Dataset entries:
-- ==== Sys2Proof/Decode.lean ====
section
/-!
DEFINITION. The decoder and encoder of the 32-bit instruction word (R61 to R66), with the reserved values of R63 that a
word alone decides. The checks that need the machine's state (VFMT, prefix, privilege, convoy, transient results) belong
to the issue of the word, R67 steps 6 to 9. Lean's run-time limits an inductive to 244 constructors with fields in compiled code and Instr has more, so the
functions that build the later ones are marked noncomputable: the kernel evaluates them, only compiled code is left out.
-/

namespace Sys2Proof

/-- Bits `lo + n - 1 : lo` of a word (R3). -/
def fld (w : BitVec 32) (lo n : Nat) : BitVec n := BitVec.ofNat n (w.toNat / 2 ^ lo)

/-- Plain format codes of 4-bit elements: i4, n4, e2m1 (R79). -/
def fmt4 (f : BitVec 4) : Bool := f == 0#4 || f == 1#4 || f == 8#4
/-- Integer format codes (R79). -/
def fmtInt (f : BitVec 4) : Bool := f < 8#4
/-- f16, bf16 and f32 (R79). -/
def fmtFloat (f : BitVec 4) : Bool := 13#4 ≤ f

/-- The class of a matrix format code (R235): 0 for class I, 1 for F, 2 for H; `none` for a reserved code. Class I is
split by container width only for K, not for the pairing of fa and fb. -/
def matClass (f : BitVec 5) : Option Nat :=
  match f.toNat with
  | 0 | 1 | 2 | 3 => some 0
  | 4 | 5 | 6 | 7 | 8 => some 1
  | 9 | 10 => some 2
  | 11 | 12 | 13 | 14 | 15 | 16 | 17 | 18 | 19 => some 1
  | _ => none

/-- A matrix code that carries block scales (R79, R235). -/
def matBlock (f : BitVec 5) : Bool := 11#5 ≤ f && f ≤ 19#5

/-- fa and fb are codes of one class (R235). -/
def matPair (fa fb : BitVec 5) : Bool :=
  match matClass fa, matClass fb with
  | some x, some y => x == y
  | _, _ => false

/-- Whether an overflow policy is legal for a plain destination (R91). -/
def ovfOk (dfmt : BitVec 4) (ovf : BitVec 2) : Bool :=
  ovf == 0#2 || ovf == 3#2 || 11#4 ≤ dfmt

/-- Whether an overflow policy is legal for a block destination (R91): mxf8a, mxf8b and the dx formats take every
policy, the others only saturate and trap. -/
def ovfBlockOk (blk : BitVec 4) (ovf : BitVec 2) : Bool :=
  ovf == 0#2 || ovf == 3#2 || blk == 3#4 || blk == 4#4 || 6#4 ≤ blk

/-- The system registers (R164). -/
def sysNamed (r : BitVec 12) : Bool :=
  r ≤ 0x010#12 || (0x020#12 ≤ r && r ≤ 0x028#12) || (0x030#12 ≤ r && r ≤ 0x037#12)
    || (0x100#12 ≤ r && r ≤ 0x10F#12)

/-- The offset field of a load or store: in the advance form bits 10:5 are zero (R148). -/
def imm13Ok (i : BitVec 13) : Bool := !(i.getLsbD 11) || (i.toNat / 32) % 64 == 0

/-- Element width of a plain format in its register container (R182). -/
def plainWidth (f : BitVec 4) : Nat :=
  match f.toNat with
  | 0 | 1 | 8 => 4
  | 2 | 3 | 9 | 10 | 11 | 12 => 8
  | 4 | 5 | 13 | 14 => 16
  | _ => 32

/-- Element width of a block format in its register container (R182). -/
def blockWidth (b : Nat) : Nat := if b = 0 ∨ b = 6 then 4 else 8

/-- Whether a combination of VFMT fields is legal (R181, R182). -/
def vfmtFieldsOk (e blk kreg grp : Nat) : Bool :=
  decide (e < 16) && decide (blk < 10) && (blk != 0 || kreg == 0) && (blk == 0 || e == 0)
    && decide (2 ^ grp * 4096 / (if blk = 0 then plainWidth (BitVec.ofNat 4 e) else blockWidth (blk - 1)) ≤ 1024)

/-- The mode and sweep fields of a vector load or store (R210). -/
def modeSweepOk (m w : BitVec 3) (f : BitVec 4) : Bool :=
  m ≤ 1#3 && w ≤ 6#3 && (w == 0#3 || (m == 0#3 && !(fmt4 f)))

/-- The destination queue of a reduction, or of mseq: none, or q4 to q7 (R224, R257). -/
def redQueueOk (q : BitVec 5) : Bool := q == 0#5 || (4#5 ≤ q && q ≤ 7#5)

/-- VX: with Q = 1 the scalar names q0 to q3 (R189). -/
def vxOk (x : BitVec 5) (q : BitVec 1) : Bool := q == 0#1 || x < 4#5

## Task details
The data above needs retyping. Reproduce each line exactly.

## Worked solution
-- ==== Sys2Proof/Decode.lean ====
section
/-!
DEFINITION. The decoder and encoder of the 32-bit instruction word (R61 to R66), with the reserved values of R63 that a
word alone decides. The checks that need the machine's state (VFMT, prefix, privilege, convoy, transient results) belong
to the issue of the word, R67 steps 6 to 9. Lean's run-time limits an inductive to 244 constructors with fields in compiled code and Instr has more, so the
functions that build the later ones are marked noncomputable: the kernel evaluates them, only compiled code is left out.
-/

namespace Sys2Proof

/-- Bits `lo + n - 1 : lo` of a word (R3). -/
def fld (w : BitVec 32) (lo n : Nat) : BitVec n := BitVec.ofNat n (w.toNat / 2 ^ lo)

/-- Plain format codes of 4-bit elements: i4, n4, e2m1 (R79). -/
def fmt4 (f : BitVec 4) : Bool := f == 0#4 || f == 1#4 || f == 8#4
/-- Integer format codes (R79). -/
def fmtInt (f : BitVec 4) : Bool := f < 8#4
/-- f16, bf16 and f32 (R79). -/
def fmtFloat (f : BitVec 4) : Bool := 13#4 ≤ f

/-- The class of a matrix format code (R235): 0 for class I, 1 for F, 2 for H; `none` for a reserved code. Class I is
split by container width only for K, not for the pairing of fa and fb. -/
def matClass (f : BitVec 5) : Option Nat :=
  match f.toNat with
  | 0 | 1 | 2 | 3 => some 0
  | 4 | 5 | 6 | 7 | 8 => some 1
  | 9 | 10 => some 2
  | 11 | 12 | 13 | 14 | 15 | 16 | 17 | 18 | 19 => some 1
  | _ => none

/-- A matrix code that carries block scales (R79, R235). -/
def matBlock (f : BitVec 5) : Bool := 11#5 ≤ f && f ≤ 19#5

/-- fa and fb are codes of one class (R235). -/
def matPair (fa fb : BitVec 5) : Bool :=
  match matClass fa, matClass fb with
  | some x, some y => x == y
  | _, _ => false

/-- Whether an overflow policy is legal for a plain destination (R91). -/
def ovfOk (dfmt : BitVec 4) (ovf : BitVec 2) : Bool :=
  ovf == 0#2 || ovf == 3#2 || 11#4 ≤ dfmt

/-- Whether an overflow policy is legal for a block destination (R91): mxf8a, mxf8b and the dx formats take every
policy, the others only saturate and trap. -/
def ovfBlockOk (blk : BitVec 4) (ovf : BitVec 2) : Bool :=
  ovf == 0#2 || ovf == 3#2 || blk == 3#4 || blk == 4#4 || 6#4 ≤ blk

/-- The system registers (R164). -/
def sysNamed (r : BitVec 12) : Bool :=
  r ≤ 0x010#12 || (0x020#12 ≤ r && r ≤ 0x028#12) || (0x030#12 ≤ r && r ≤ 0x037#12)
    || (0x100#12 ≤ r && r ≤ 0x10F#12)

/-- The offset field of a load or store: in the advance form bits 10:5 are zero (R148). -/
def imm13Ok (i : BitVec 13) : Bool := !(i.getLsbD 11) || (i.toNat / 32) % 64 == 0

/-- Element width of a plain format in its register container (R182). -/
def plainWidth (f : BitVec 4) : Nat :=
  match f.toNat with
  | 0 | 1 | 8 => 4
  | 2 | 3 | 9 | 10 | 11 | 12 => 8
  | 4 | 5 | 13 | 14 => 16
  | _ => 32

/-- Element width of a block format in its register container (R182). -/
def blockWidth (b : Nat) : Nat := if b = 0 ∨ b = 6 then 4 else 8

/-- Whether a combination of VFMT fields is legal (R181, R182). -/
def vfmtFieldsOk (e blk kreg grp : Nat) : Bool :=
  decide (e < 16) && decide (blk < 10) && (blk != 0 || kreg == 0) && (blk == 0 || e == 0)
    && decide (2 ^ grp * 4096 / (if blk = 0 then plainWidth (BitVec.ofNat 4 e) else blockWidth (blk - 1)) ≤ 1024)

/-- The mode and sweep fields of a vector load or store (R210). -/
def modeSweepOk (m w : BitVec 3) (f : BitVec 4) : Bool :=
  m ≤ 1#3 && w ≤ 6#3 && (w == 0#3 || (m == 0#3 && !(fmt4 f)))

/-- The destination queue of a reduction, or of mseq: none, or q4 to q7 (R224, R257). -/
def redQueueOk (q : BitVec 5) : Bool := q == 0#5 || (4#5 ≤ q && q ≤ 7#5)

/-- VX: with Q = 1 the scalar names q0 to q3 (R189). -/
def vxOk (x : BitVec 5) (q : BitVec 1) : Bool := q == 0#1 || x < 4#5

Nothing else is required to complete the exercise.